I think this could use a better docstring.

updated doc, pls take another look

corleyma · 2024-12-13T20:56:06Z

pyiceberg/table/__init__.py

+        )
+        return property_as_int(self.options, TableProperties.READ_SPLIT_OPEN_FILE_COST, table_value)  # type: ignore
+
+    def plan_task(self) -> Iterable[CombinedFileScanTask]:


I assume it's intentional that we're not actually calling this in any of the methods (like to_arrow, etc) that actually execute a scan?

If the plan is to call this in to_arrow eventually, it would be good to have some benchmarks with realistic latencies (e.g., against actual object storage).

If there is no plan to call this directly in pyiceberg, I wonder who the intended consumers of this API would be? I would expect most query engines -- distributed or otherwise -- to have their own notions for how to optimize scan planning.

Also, assuming there's still some future plan to offload expensive stuff like data scanning to a rust core, I do wonder if we want to commit to exposing additional scan planning APIs that may not align with whatever query engine gets embedded in pyiceberg?

In the case that this is primarily intended to be for the benefit of pyiceberg's own scan execution I would consider making this a private API.

good catch, I originally thought the plan_task function was being used. Looks like I confused plan_files with plan_task. Currently plan_files is used by the read path
https://grep.app/search?q=plan_files&filter[repo][0]=apache/iceberg-python&filter[path][0]=pyiceberg/table/

I assume it's intentional that we're not actually calling this in any of the methods (like to_arrow, etc) that actually execute a scan?

Yes, I am not sure of the initial intention why we read the full file. So keep it not changing.

If there is no plan to call this directly in pyiceberg, I wonder who the intended consumers of this API would be? I would expect most query engines -- distributed or otherwise -- to have their own notions for how to optimize scan planning.

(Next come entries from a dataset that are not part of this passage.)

-- ==== Sys2Proof/Tests/Slice0.lean ====
section
/-! SUPPORT. The model's own tests: ill-formed terms refused, words written out from the spec decoded, small steps with
results from 95_test_vectors.md, and a witness for the hypotheses of every statement. -/

namespace Sys2Proof.Tests
open Sys2Proof Sys2Proof.Machine

/-! ## Small states -/

/-- The environment of the vectors: the lazy schedule and a named oracle (95_test_vectors.md, conventions). -/
def env (o : TdoOracle) : Env := ⟨true, none, 0, o, 0xFF, .lazy, .sequencer, 0⟩

/-- Reset with the vectors' configuration, `RRQ_DEPTH = 2`, and a known `tap`. -/
def start (tap : List TapState) (o : TdoOracle) : State :=
  { State.resetWith ⟨7, 65536, 2, 0⟩ (env o) true with tap := tap }

/-- The next state of an answer, if it gives one. -/
def nextOf : Result → Option State
  | .next t => some t
  | .fault _ => none
  | .refused _ => none

/-- The state after an instruction. -/
def after (i : Instr) (s : State) : State := (nextOf (exec i s)).getD s

/-- Responses, then the trace as (tms, tdi, tdo), then `tap`. -/
def seen (s : State) : List (Byte × List Byte) × List (Bool × Bool × Option Bool) × List TapState :=
  (s.responses.map fun r => (r.status.code, pack r.bits), s.trace.map fun e => (e.tms, e.tdi, e.tdo), s.tap)

def shDR : State := start [.shiftDR] .loopback
def shIR : State := start [.shiftIR] .loopback
/-- One queued read of 8 bits, not delivered. -/
def queued : State := after (.queueRead 8) shDR
/-- The same, complete. -/
def complete : State := after .flush queued
/-- A full queue. -/
def full : State := after (.queueRead 3) queued
/-- FAULTED with 0x12. -/
def faulted : State := after (.finishRead 1) shDR
/-- A failing transport: the next delivery fails after 3 edges. -/
def failing (s : State) : State := { s with env := { s.env with transportOk := false, failure := some 3 } }
/-- The Transport is to deliver one primitive. -/
def transporting (s : State) : State := { s with env := { s.env with turn := .transport 0 } }

/-! ## Ill-formed terms are refused -/

def limits : Params := ⟨7, 4, 2, 0⟩

theorem test_wf_count : (Instr.readData (Config.countMax + 1)).wellFormed limits = false := by decide
theorem test_wf_count_finish : (Instr.finishRead (Config.countMax + 1)).wellFormed limits = false := by decide
theorem test_wf_count_queue : (Instr.queueRead (Config.countMax + 1)).wellFormed limits = false := by decide
theorem test_wf_payload_short : (Instr.writeData 9 false [0xFF]).wellFormed limits = false := by decide
theorem test_wf_payload_long : (Instr.changeMode 8 false [0xFF, 0]).wellFormed limits = false := by decide
theorem test_wf_payload_rw : (Instr.readWriteData 1 true []).wellFormed limits = false := by decide
theorem test_wf_payload_queue : (Instr.queueReadWrite 0 true [0]).wellFormed limits = false := by decide
theorem test_wf_tms_len_zero : (Instr.primTmsOut ⟨0, false, [], .none⟩).wellFormed limits = false := by decide
theorem test_wf_tms_len_over : (Instr.primTmsOut ⟨8, false, [0], .none⟩).wellFormed limits = false := by decide
theorem test_wf_tms_unused_bits : (Instr.primTmsOut ⟨3, false, [0x0F], .none⟩).wellFormed limits = false := by decide
theorem test_wf_tms_owner : (Instr.primTmsOut ⟨3, false, [0x07], .sync⟩).wellFormed limits = false := by decide
theorem test_wf_tms_io_owner : (Instr.primTmsIo ⟨1, false, [0x01], .none⟩).wellFormed limits = false := by decide
theorem test_wf_bytes_len : (Instr.primBytesOut ⟨5, false, [1, 2, 3, 4, 5], .none⟩).wellFormed limits = false := by
  decide
theorem test_wf_bytes_data : (Instr.primBytesIo ⟨2, false, [1], .sync⟩).wellFormed limits = false := by decide
theorem test_wf_bytes_tdi : (Instr.primBytesOut ⟨1, true, [1], .none⟩).wellFormed limits = false := by decide
theorem test_wf_bytes_in_data : (Instr.primBytesIn ⟨1, true, [1], .sync⟩).wellFormed limits = false := by decide
theorem test_wf_bytes_in_tdi : (Instr.primBytesIn ⟨1, false, [], .sync⟩).wellFormed limits = false := by decide
theorem test_wf_bits_len : (Instr.primBitsOut ⟨8, false, [0xFF], .none⟩).wellFormed limits = false := by decide
theorem test_wf_bits_unused : (Instr.primBitsIo ⟨3, false, [0x08], .sync⟩).wellFormed limits = false := by decide
theorem test_wf_bits_in_tdi : (Instr.primBitsIn ⟨3, false, [], .sync⟩).wellFormed limits = false := by decide
theorem test_wf_accepts :
    (Instr.changeMode 9 true [0xFF, 1]).wellFormed limits = true ∧
    (Instr.readData Config.countMax).wellFormed limits = true ∧
    (Instr.primTmsIo ⟨2, true, [0x01], .entry 3⟩).wellFormed limits = true ∧
    (Instr.primBytesIo ⟨2, false, [1, 2], .sync⟩).wellFormed limits = true ∧
    (Instr.primBitsIo ⟨3, false, [0x07], .sync⟩).wellFormed limits = true := by decide

/-! ## Words written out from 30_encoding.md R70 and R72 -/

/-- OPC 0001, P 0, T 1, RSV 00, COUNT 3. -/
theorem test_decode_change_mode :
    decode [0b00000011, 0, 0, 0b00010100, 0x06] = .command (.changeMode 3 true [0x06]) [] := by decide
/-- OPC 0010, COUNT 0x01020C: the three count bytes least significant first. -/
theorem test_decode_read_data : decode [0x0C, 0x02, 0x01, 0b00100000] = .command (.readData 0x01020C) [] := by decide
/-- OPC 0011, P 1. -/
theorem test_decode_write_data :
    decode [8, 0, 0, 0b00111000, 0xAB, 0xCD] = .command (.writeData 8 true [0xAB]) [0xCD] := by decide
/-- OPC 0100, P 0. -/
theorem test_decode_read_write_data :
    decode [12, 0, 0, 0b01000000, 0x34, 0x12] = .command (.readWriteData 12 false [0x34, 0x12]) [] := by decide
/-- OPC 0101. -/
theorem test_decode_flush : decode [0, 0, 0, 0b01010000] = .command .flush [] := by decide
/-- OPC 0110. -/
theorem test_decode_queue_read : decode [8, 0, 0, 0b01100000] = .command (.queueRead 8) [] := by decide
/-- OPC 0111, P 1. -/
theorem test_decode_queue_read_write :
    decode [1, 0, 0, 0b01111000, 0xFF] = .command (.queueReadWrite 1 true [0xFF]) [] := by decide
/-- OPC 1000. -/
theorem test_decode_finish_read : decode [16, 0, 0, 0b10000000] = .command (.finishRead 16) [] := by decide
/-- COUNT 0 has no payload (R224). -/
theorem test_decode_count_zero : decode [0, 0, 0, 0x30, 0xAA] = .command (.writeData 0 false []) [0xAA] := by decide
/-- 95_test_vectors.md L2-E-1, L2-E-2. -/
theorem test_decode_reserved_opcode :
    decode [0, 0, 0, 0] = .illegal .reservedOpcode [] ∧ decode [5, 0, 0, 0x90] = .illegal .reservedOpcode [] := by decide
/-- L2-CM-15, L2-CM-14, L2-WR-10, L2-F-2. -/
theorem test_decode_illegal_fields :
    decode [1, 0, 0, 0x11] = .illegal .reservedBits [] ∧ decode [3, 0, 0, 0x18] = .illegal .pauseUnused [] ∧
    decode [8, 0, 0, 0x34] = .illegal .tdiUnused [] ∧ decode [1, 0, 0, 0x50] = .illegal .flushCount [] := by decide
theorem test_decode_short : decode [9, 0, 0, 0x30, 0xFF] = .incomplete ∧ decode [9, 0, 0] = .incomplete := by decide
/-- KIND codes of R86 as table words. -/
theorem test_decode_kinds :
    [1, 2, 3, 4, 5, 6, 7, 8].map (decodeTableWord 8) =
      [some (.primTmsOut tableRecord), some (.primTmsIo tableRecord), some (.primBytesOut tableRecord),
       some (.primBytesIn tableRecord), some (.primBytesIo tableRecord), some (.primBitsOut tableRecord),
       some (.primBitsIn tableRecord), some (.primBitsIo tableRecord)] ∧
    decodeTableWord 8 0 = none ∧ decodeTableWord 8 9 = none := by decide
theorem test_table_words :
    [0x10000000, 0x20000000, 0x30000000, 0x40000000].map (decodeTableWord 32) =
      [some (.changeMode 0 false []), some (.readData 0), some (.writeData 0 false []),
       some (.readWriteData 0 false [])] ∧
    [0x50000000, 0x60000000, 0x70000000, 0x80000000, 0x90000000].map (decodeTableWord 32) =
      [some .flush, some (.queueRead 0), some (.queueReadWrite 0 false []), some (.finishRead 0), none] := by decide
theorem test_fetch_word_command :
    nextOf (step (State.reset.withFetchWord 32 0x10000000)) =
      nextOf (exec (.changeMode 0 false []) (Ops.fetched [] (State.reset.withFetchWord 32 0x10000000))) := rfl
theorem test_fetch_word_primitive : (nextOf (step (State.reset.withFetchWord 8 7))).isSome = true := rfl
/-- R83: the textual calls. -/
theorem test_call_text : (HostCall.writeData [0x34, 0x12] 4 false).text = "write_data([52,18], 4, false)" := by decide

I met OOM errors recently when we read the iceberg table with ray in distributed. Also, the parallelism is limited by the number of files when planning with files(files are rewritten into larger one, eg 512MB or 1GB). Like Spark/Flink, I think the plan_tasks should be useful for distributed reading.

In the case that this is primarily intended to be for the benefit of pyiceberg's own scan execution I would consider making this a private API.

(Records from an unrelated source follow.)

/-- A routed exchange outstanding on a tree: whose it is, the packet sent, the root port it went out on, and the asynchronous entry that
it runs. -/
structure Exch where
  who : ExchOf
  pkt : Packet
  port : Nat
  entry : Option ListEntry := none
deriving DecidableEq, Repr

/-- The limits with which a port's list is run (PT_SEQ_CFG): the periods skipped after SHADE and after NAK, and the retries (R230 to R232). -/
structure SeqCfg where
  glint : Nat := 0
  nak : Nat := 0
  retry : Nat := 3
deriving DecidableEq, Repr

/-- A port sequencer (R221 to R227): the list that runs, the list built for the next period, whether that list has had
its arbitration pass, the entries held, and the asynchronous and planned time of the period. -/
structure Sequencer where
  run : List ListEntry := []
  next : List ListEntry := []
  arbitrated : Bool := false
  /-- The periodic pass has been made for the next period. -/
  built : Bool := false
  async : Nat := 0
  busy : Nat := 0
  /-- The bus time until which the module's last packet and the 12 byte times after it take the wire (R87). -/
  quiet : Nat := 0
  /-- The limits of the running list, and of the list being built (R250). -/
  cfg : SeqCfg := {}
  cfgNext : SeqCfg := {}
deriving DecidableEq, Repr

/-- A newcomer that waits for its turn (R159): tier, parent address, port and rate. -/
structure Newcomer where
  tier : Nat
  parent : Nat
  port : Nat
  rate : Nat
deriving DecidableEq, Repr

/-- A tree besides its TM page. -/
structure Tree where
  nodes : Map Node := []
  /-- The step of R161 under way for entry 0, 0 for none; its reference event; its failed attempts (R162). -/
  step : Nat := 0
  stepFrom : Nat := 0
  tries : Nat := 0
  newcomer : Option Newcomer := none
  waiting : List Newcomer := []
  /-- The TM's internal hold of the root port: 0 none, 1 down for 10 ms, 2 disabled (R162). -/
  hold : Nat := 0
  /-- The hub port or root port held down for 10 ms after a failed step: its newcomer. -/
  held : Option Newcomer := none
  /-- The newcomer's descriptors and address while its attach runs. -/
  draft : Node := {}
  draftAddr : Nat := 0
  /-- Addresses freed, with the bus time in ms (R160). -/
  quarantine : Map Nat := []
  exch : Option Exch := none
  /-- The TAG of the last token. -/
  wireTag : Nat := 0
  own : List OwnJob := []
  lastCtrl : Nat := 0
  lastBulk : Nat := 0
  deficit : Map Int := []
  /-- Addresses of the spine H1 to Hk (R170). -/
  spine : List Nat := []
  /-- The tree holds mirror placements (R201). -/
  mirrored : Bool := false
  /-- The spine that admission plans with while the tree holds mirror placements: the last one that was PROTECTED (R200, R201). -/
  kept : List Nat := []
  standbyMisses : Nat := 0
  standbyHits : Nat := 0
  /-- No-answer verdicts in a row (R173). -/
  noAnswers : Nat := 0
  /-- Bus time since which p's spine checks have answered without a miss (R176). -/
  revertFrom : Option Nat := none
  /-- The revert is due at the next frame tick. -/
  revertDue : Bool := false
  /-- The path-lost test under way: the hub whose path is tested, and the one probed last (R158). -/
  probing : Option (Nat × Nat) := none
  /-- The spine is being built (R171). -/
  build : Option Building := none
  /-- m's root hop. -/
  mHop : MirrorHop := {}
  /-- The TAG of the last token that drew a no-answer verdict, while its answer may still arrive late (R127). -/
  late : Option Nat := none
  /-- Whose attempts drew no-answer verdicts since the tree's last answer (R175). -/
  silent : List ExchOf := []
  /-- The instant from which m takes up the tree's entries after a failover (R173). -/
  takeUp : Nat := 0
  /-- The mirror port in force, and the configurations staged, by the tick that commits them, in whole ms (R170). -/
  mirror : Option Nat := none
  mirrorDue : Map (Option Nat) := []
deriving DecidableEq, Repr

/-- A root port besides its page: the candidates of the probe cycle from the one on offer (R94), the wait between cycles, and
cycles that failed since probing started (R97); the rate of the last UP, one above (R98); a local check under way (R100) or a
switch to a spare under way (R104); no channel is left (R105); the rate at which receiver state was stored, one above (R104);
margins of the running second, the means of the last 60 s with their seconds, newest first, and the seconds below MARGIN_WARN in a
row; the margins of the running day at the rate in use, for Endurance (R109, R489); a planned swap under way, and the primary channel out for self-test (R108);
PT_LINK_CFG as the last probe start took it up (R111). -/
structure Port where
  cands : List Nat := []
  waiting : Bool := false
  cycles : Nat := 0
  prevRate : Nat := 0
  checking : Bool := false
  switching : Bool := false
  failed : Bool := false
  saved : Nat := 0
  sum : Int := 0
  count : Nat := 0
  means : List (Nat × Int) := []
  low : Nat := 0
  daySum : Int := 0
  dayCount : Nat := 0
  swapping : Bool := false
  away : Bool := false
  cfg : Word := 0
  /-- The channel to which a switch or a planned swap moves the port: a spare by its key, or its primary (R104, R107, R108). -/
  taking : Option (Option Nat) := none
  /-- The bus time at which a planned swap under way began, and the wire time of self-test in the last 1 s: the end of each use and
  its length in ns (R484). -/
  swapAt : Nat := 0
  wire : List (Nat × Nat) := []
  /-- The tick, in whole ms, at which the tree's traffic moves to its mirror port for a swap; it returns at the next one (R108). -/
  lent : Option Nat := none
deriving DecidableEq, Repr

/-- A placement (R196): kind 0 primary, 1 mirror, 2 recovery; its root port, exponent, phase, offset and length in ns. -/
structure Placement where
  kind : Nat
  port : Nat
  j : Nat
  phase : Nat
  off : Nat
  len : Nat
  slot : Nat
deriving DecidableEq, Repr

/-- An IN instance held in the tether ring (R240): instance, frame, slice, and the payloads of its packets. -/
structure HeldInst where
  inst : Nat
  frame : Nat
  slice : Nat
  data : List (Option (List Byte))
deriving DecidableEq, Repr

/-- An instance of a stream: the slots read for it and what came of it (R233 to R241). -/
structure Serve where
  /-- The period of its timeline in which it falls. -/
  period : Nat := 0
  /-- The function, its generation and the ring (STREAM_BUFFERS count) that its slot reads were made for. -/
  gf : Nat := 0
  gen : Nat := 0
  /-- Index and address of each slot read, in order. -/
  slots : List (Nat × Nat) := []
  /-- Bytes of one slot read, and those of the slot in hand that have arrived (R332). -/
  need : Nat := 0
  raw : List Byte := []
  /-- OWN and EVENT of each header that has arrived, in order. -/
  heads : List (Bool × Bool) := []
  /-- LEN0 to LEN2 and the payloads of an OUT slot. -/
  lens : List Nat := []
  data : List (List Byte) := []
  /-- The read deadline has passed: `slots` are those that the instance uses, and `data` what it sends. -/
  settled : Bool := false
  /-- The host is absent for it (R239). -/
  absent : Bool := false
  /-- IN packets that arrived whole, with their payloads. -/
  got : List (Option (List Byte)) := []
  /-- OUT packets sent, first attempts. -/
  sent : Nat := 0
  usedRetry : Bool := false
  usedRecovery : Bool := false
  poisoned : Bool := false
  /-- A spine check has drawn an answer since it was sent on p (R174). -/
  confirmed : Bool := false
  /-- It was sent on p; it was sent on m; its block has ended before a spine check confirmed it (R174). -/
  onP : Bool := false
  onM : Bool := false
  ended : Bool := false
  /-- Its packets found the periodic share of the host port full (R22). -/
  stuck : Bool := false
  /-- It did not run: its stream is at risk or its link is lost (R236). -/
  notRun : Bool := false
  /-- A payload above MAX_LEN was named (R234). -/
  badLen : Bool := false
deriving DecidableEq, Repr

/-- A slot ring (R301): address, slots (0 for none), stride; the SQ and CQ of the entry that gave it. -/
structure SlotRing where
  addr : Nat := 0
  slots : Nat := 0
  stride : Nat := 0
  sq : Nat := 0
  cq : Nat := 0
deriving DecidableEq, Repr

/-- What a request asks for (R186, R300). -/
structure StreamParams where
  interval : Nat := 0
  pkts : Nat := 1
  maxLen : Nat := 1
  sampleOffset : Nat := 0
  flags : Nat := 0
  keySlot : Nat := 0
  policy : Nat := 0
  mchan : Nat := 0
  depth : Nat := 0
  pinPhase : Nat := 0
  pinOffset : Nat := 0
  report : Nat := 0
  safe : Nat := 0
deriving DecidableEq, Repr

/-- An endpoint context that carries a stream (spec/07, spec/08). `st`: 0 not open, 1 open, 2 at risk. -/
structure Strm where
  st : Nat := 0
  gf : Nat := 0
  /-- The anchor's tag. -/
  tag : Nat := 0
  /-- A hub's change stream (R157). -/
  hub : Bool := false
  handle : Nat := 0
  ep : Nat := 0
  inDir : Bool := false
  tree : Nat := 0
  par : StreamParams := {}
  /-- Its place in the history of R205. -/
  order : Nat := 0
  places : List Placement := []
  reason : Nat := 0
  /-- Its function has been reset or its stream moved, and no slot ring has been given since (R239 (c)). -/
  orphan : Bool := false
  /-- It runs without the mirror placements its tree should give it (R172, R203). -/
  unprotected : Bool := false
  /-- Its device reports that KEY_SLOT names no agreed key (SFLAGS.NO_KEY). -/
  noKey : Bool := false
  /-- Exponent and phase of its last primary placement, for a stream at risk (R238). -/
  lastJ : Nat := 0
  lastPhase : Nat := 0
  /-- SPAN of its last decision. -/
  span : Nat := 0
  firstPeriod : Nat := 0
  /-- The slot ring in use, the ring that waits for its first read, and the STREAM_BUFFERS entries that wait with it. -/
  ring : SlotRing := {}
  newRing : Option SlotRing := none
  buffers : List Nat := []
  nextSlot : Nat := 0
  /-- The next instance number. -/
  inst : Nat := 0
  cur : Option Serve := none
  nxt : Option Serve := none
  absent : Bool := false
  prevOk : Bool := true
  /-- Filter of R141: the last accepted TAG, and the SEQs taken for it. -/
  lastTag : Option Nat := none
  taken : List Nat := []
  /-- The last payload sent, and the safe payload (R240). -/
  last : List (List Byte) := []
  safe : List (List Byte) := []
  held : List HeldInst := []
  served : Nat := 0
  missed : Nat := 0
  noSlot : Nat := 0
  tetherInst : Nat := 0
  ringDrops : Nat := 0
  duplicates : Nat := 0
  retryUsed : Nat := 0
  recovered : Nat := 0
  gapFrame : Nat := 0
  devLastTag : Nat := 0
  devMissed : Nat := 0
  devCrc : Nat := 0
  devStale : Nat := 0
  devState : Nat := 0
deriving DecidableEq, Repr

The distributed engine such as ray/daft would have to implement themself if they want to do plan_tasks. It would be better to put it into pyiceberg?

I have the same concern as @corleyma. For example, Java splits on row-groups to make full use of the parallelism of Spark, Trino, Hive etc. On a local machine, it makes more sense to just plow through the file itself, preferably using a native reader like PyArrow or Iceberg-Rust in the future.

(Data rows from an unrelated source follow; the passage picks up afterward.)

/-! ### Occurrences -/

/-- What can be raised: an event or fault bit of a page, an occurrence of a function or module source, an occurrence on
a vector. -/
inductive Raise where
  | event (p : Page) (b : Nat)
  | fault (p : Page) (b : Nat)
  | fnSrc (gf s : Nat)
  | modSrc (n : Nat)
  | vec (gf v : Nat)
deriving DecidableEq, Repr

/-- A number put into a rising list without repeats. -/
def insertRising (n : Nat) : List Nat → List Nat
  | [] => [n]
  | j :: t => if n < j then n :: j :: t else if n = j then j :: t else j :: insertRising n t

/-- The setting byte of a source on the Keeper's face: priority, ACTIVE, STANDBY (R367). -/
def Module.kpSrc (m : Module) (n : Nat) : Nat := getBits (m.rd .ec (0x400 + n / 4 * 4)) (8 * (n % 4) + 7) (8 * (n % 4))

/-- The active core of the Keeper (EC_KP_CORE.ACTIVE). -/
def Module.activeCore (m : Module) : Nat := if m.flag .ec (EC_KP_CORE.ACTIVE 0) then 0 else 1

/-- A source set pending at a core, and EC_KP_PEND for the active pair (R367, R386). -/
def Module.kpSetPend (m : Module) (core n : Nat) : Module :=
  let m := if core = 0 then { m with ev := { m.ev with pend0 := insertRising n m.ev.pend0 } }
    else { m with ev := { m.ev with pend1 := insertRising n m.ev.pend1 } }
  if core = m.activeCore then m.wr .ec (R.EC_KP_PEND (n / 32)) (setBit (m.rd .ec (R.EC_KP_PEND (n / 32))) (n % 32)) else m

/-- An occurrence on the Keeper's face: the source becomes pending for each pair it is delivered to (R367). -/
def Module.kpOccur (m : Module) (n : Nat) : Module :=
  let s := m.kpSrc n
  let a := m.activeCore
  let m := if s.testBit 4 then m.kpSetPend a n else m
  if s.testBit 5 then m.kpSetPend (1 - a) n else m

/-- Does the Owner see a module source (R359)? -/
def ownerSees (n : Nat) : Bool := decide (n ≤ 0x030) || (decide (0x040 ≤ n) && decide (n ≤ 0x23F))

/-- The vector of a function source (R361). -/
def Module.sourceVector (m : Module) (gf s : Nat) : Nat :=
  if s < 64 then m.get (.fn gf 1) (FN_CQ_CFG.VECTOR s)
  else if s < 72 then 0
  else getBits (m.rd (.fn gf 2) (R.FN_EV_ROUTE0 + (s - 72) / 4 * 4)) (8 * (s % 4) + 7) (8 * (s % 4))

/-- A source counter raised: its byte, its summary bit, and whether it has just reached 255 (R360). -/
def Module.countSource (m : Module) (p : Page) (cnt sum s : Nat) : Module × Bool :=
  let off := cnt + s / 4 * 4
  let f : Field := ⟨off, 8 * (s % 4) + 7, 8 * (s % 4)⟩
  let before := m.get p f
  let m := m.incSat p f 1
  let soff := sum + s / 32 * 4
  (m.wr p soff (setBit (m.rd p soff) (s % 32)), decide (before = 254))

/-- Why a vector fires (R362): its count, its time limit, or at once (NMI_CLOCK). -/
inductive FireCause where
  | count | time | other
deriving DecidableEq, Repr

/-- The effective count after a fire (R363), and whether the fire conflicts with the pin. -/
def Module.adaptCeff (m : Module) (gf v : Nat) (cause : FireCause) : Nat × Bool :=
  let ceff := m.get (.fn gf 2) (FN_VEC_STATUS.CEFF v)
  let count := m.get (.fn gf 2) (FN_VEC_CTRL.COUNT v)
  let time := m.get (.fn gf 2) (FN_VEC_CTRL.TIME v) * 1000
  if !m.flag (.fn gf 2) (FN_VEC_CTRL.AUTO v) then (ceff, false)
  else match cause with
    | .count =>
      match (m.vec gf v).lastFire with
      | some t => if 4 * (m.now - t) < time then (if ceff = count then (ceff, true) else (min count (2 * ceff), false))
        else (ceff, false)
      | none => (ceff, false)
    | .time => (max 1 (ceff / 2), false)
    | .other => (ceff, false)

/-- fire(v, cause) of R362, with the adaptation of R363; the flag says that PIN_CONFLICT is to be raised. -/
def Module.fire (m : Module) (gf v : Nat) (cause : FireCause) : Module × Bool :=
  let m := m.each (m.shadowsDue gf v) (fun q m => m.writeShadow gf q)
  let m := if m.deliverable gf v then m.sendMsix gf v else m.updVec gf v (fun x => { x with pending := true })
  let a := m.adaptCeff gf v cause
  let m := m.set (.fn gf 2) (FN_VEC_STATUS.CEFF v) a.1
  let m := if a.2 then m.incSat (.fn gf 2) (FN_VEC_STATUS.CONFLICTS v) 1 else m
  let m := m.updVec gf v (fun x => { x with lastFire := some m.now })
  (m.set (.fn gf 2) (FN_VEC_STATUS.ACC v) 0, a.2)

/-- Everything that raising can lead to, to a depth: an event bit sets its page's source, a source acts on its link,
is counted and occurs on its vector, a vector fires (R39, R40, R358 to R363, R376, R564). -/
def raiseTo : Nat → Raise → Module → Module
  | 0, _, m => m
  | n + 1, .event p b, m =>
    let old := m.rd p R.PG_EVENT
    let en := m.rd p R.PG_EVENT_EN
    let m := m.wr p R.PG_EVENT (setBit old b)
    if old &&& en = 0 ∧ setBit old b &&& en ≠ 0 then
      match p with
      | .fn gf k => raiseTo n (.fnSrc gf (64 + 2 * k)) m
      | p => raiseTo n (.modSrc (p.eventSource.getD 0)) m
    else m
  | n + 1, .fault p b, m =>
    let old := m.rd p R.PG_FAULT
    let mask := m.rd p R.PG_FAULT_MASK
    let m := if old = 0 then (m.set p PG_FAULT_INFO.FIRST b).set p PG_FAULT_INFO.FRAME m.frame else m
    let m := m.wr p R.PG_FAULT (setBit old b)
    if b ≠ FLT.CLOCK ∧ bitOf mask b = false ∧ old &&& ~~~mask = 0 then
      match p with
      | .fn gf k => raiseTo n (.modSrc (0x300 + gf)) (raiseTo n (.fnSrc gf (65 + 2 * k)) m)
      | p => raiseTo n (.modSrc (p.eventSource.getD 0 + 1)) m
    else m
  | n + 1, .fnSrc gf s, m =>
    let l := m.duLink gf s
    let m := l.1.each l.2 (fun c m => raiseTo n (.fnSrc gf c) m)
    let c := m.countSource (.fn gf 2) (R.FN_EV_CNT 0) (R.FN_EV_SUMMARY 0) s
    let m := if c.2 then raiseTo n (.event (.fn gf 2) EVT.FN2_SATURATED) c.1 else c.1
    raiseTo n (.vec gf (m.sourceVector gf s)) m
  | n + 1, .modSrc s, m =>
    let m := m.kpOccur s
    if ownerSees s then
      let c := m.countSource .ec (R.EC_CNT 0) (R.EC_SUMMARY 0) s
      let m := if c.2 then raiseTo n (.event .ec EVT.EC_SATURATED) c.1 else c.1
      raiseTo n (.vec m.ownerGf 1) m
    else m
  | n + 1, .vec gf v, m =>
    let acc := min (m.get (.fn gf 2) (FN_VEC_STATUS.ACC v) + 1) 4095
    let m := m.set (.fn gf 2) (FN_VEC_STATUS.ACC v) acc
    if (m.vec gf v).pending then m
    else
      let m := if acc = 1 then
          m.updVec gf v (fun x => { x with deadline := m.now + 1000 * m.get (.fn gf 2) (FN_VEC_CTRL.TIME v) }) else m
      let count := m.get (.fn gf 2) (FN_VEC_CTRL.COUNT v)
      let ceff := if m.flag (.fn gf 2) (FN_VEC_CTRL.AUTO v) then min count (m.get (.fn gf 2) (FN_VEC_STATUS.CEFF v)) else count
      let m := m.set (.fn gf 2) (FN_VEC_STATUS.CEFF v) ceff
      if ceff ≤ acc then
        let f := m.fire gf v .count
        if f.2 then
          let m := raiseTo n (.event (.fn gf 2) EVT.FN2_PIN_CONFLICT) f.1
          raiseTo n (.event .en EVT.EN_PIN_CONFLICT) (m.incSat .en EN_PIN_COUNTS1.COALESCE 1)
        else f.1
      else m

There are a lot of details around this API, for example, a task might point to a row-group that doesn't contain any relevant information, and we don't know until we open the file itself.

Yes, we perform our own Plan Files splitting and merging. We create an iterator from pyiceberg where @kevinjqliu linked the code. But during our own optimization passes we perform fusion of files as well as splitting by row group.

The logic for that can be found here
https://github.com/Eventual-Inc/Daft/blob/e148248dae8af90c8993d2ec6b2f471521c0a7f2/src/daft-scan/src/scan_task_iters.rs#L181

Thanks @samster25 One question, do you plan purely on the data provided by PyIceberg, or do first fetch the footers of the Parquet files?

@Fokko If have metadata from pyiceberg like num_rows, file_size, num_row_groups (from split_offsets), we skip fetching the Parquet Footer and speed up planning.

On that note, we would also love to have distinct_counts in the DataFile as well. This would help us estimate memory usage when planning a query in Daft.

Re what @ConeyLiu was mentioning about the issues he encountered with Ray, I think it would be reasonable for pyiceberg to have this more nuanced distributed planning logic in a private API and (if we wanted to), to expose a RayDatasets implementation that uses the private API... but I'd vote against committing to this planning logic in a public API for the reasons outlined above (engines want to bring their own logic, and pyiceberg may well want to significantly change this logic for itself in the future to the extent that we do continue to embed more query engine functionality for convenience).

Thanks for the feedback.

ConeyLiu · 2024-12-16T09:25:40Z

tests/integration/test_reads.py

+    read_split_open_file_cost = 1
+    read_split_lookback = 5
+
+    plan_tasks = list(


@kevinjqliu added more tests here, pls give more advice.

ConeyLiu · 2024-12-16T09:27:44Z

Thanks @kevinjqliu @corleyma for your review. Pls take another look, thanks a lot.

kevinjqliu · 2024-12-20T16:38:15Z

Thanks everyone for the great discussion here! To summarize the thread above, I think the main concern here is around exposing this functionality as part of PyIceberg's DataScan public API.

Currently, PyIceberg's read path assumes to be run on a single node machine. This assumption is embedded in the way we plan and execute the read path. For example, we use multi-threading and not (yet) multi-processing.

As an Iceberg library for the python ecosystem, I do believe there's value for PyIceberg to provide the helper methods for distributed processing.
I'd like to propose a path forward for this PR. Instead of integrating the feature directly into DataScan, what if we create a new class (or subclass DataScan) specifically for distributed processing? We can encapsulate the planning and execution logic inside this new class. The goal is to provide primitives to allow work to be distributed.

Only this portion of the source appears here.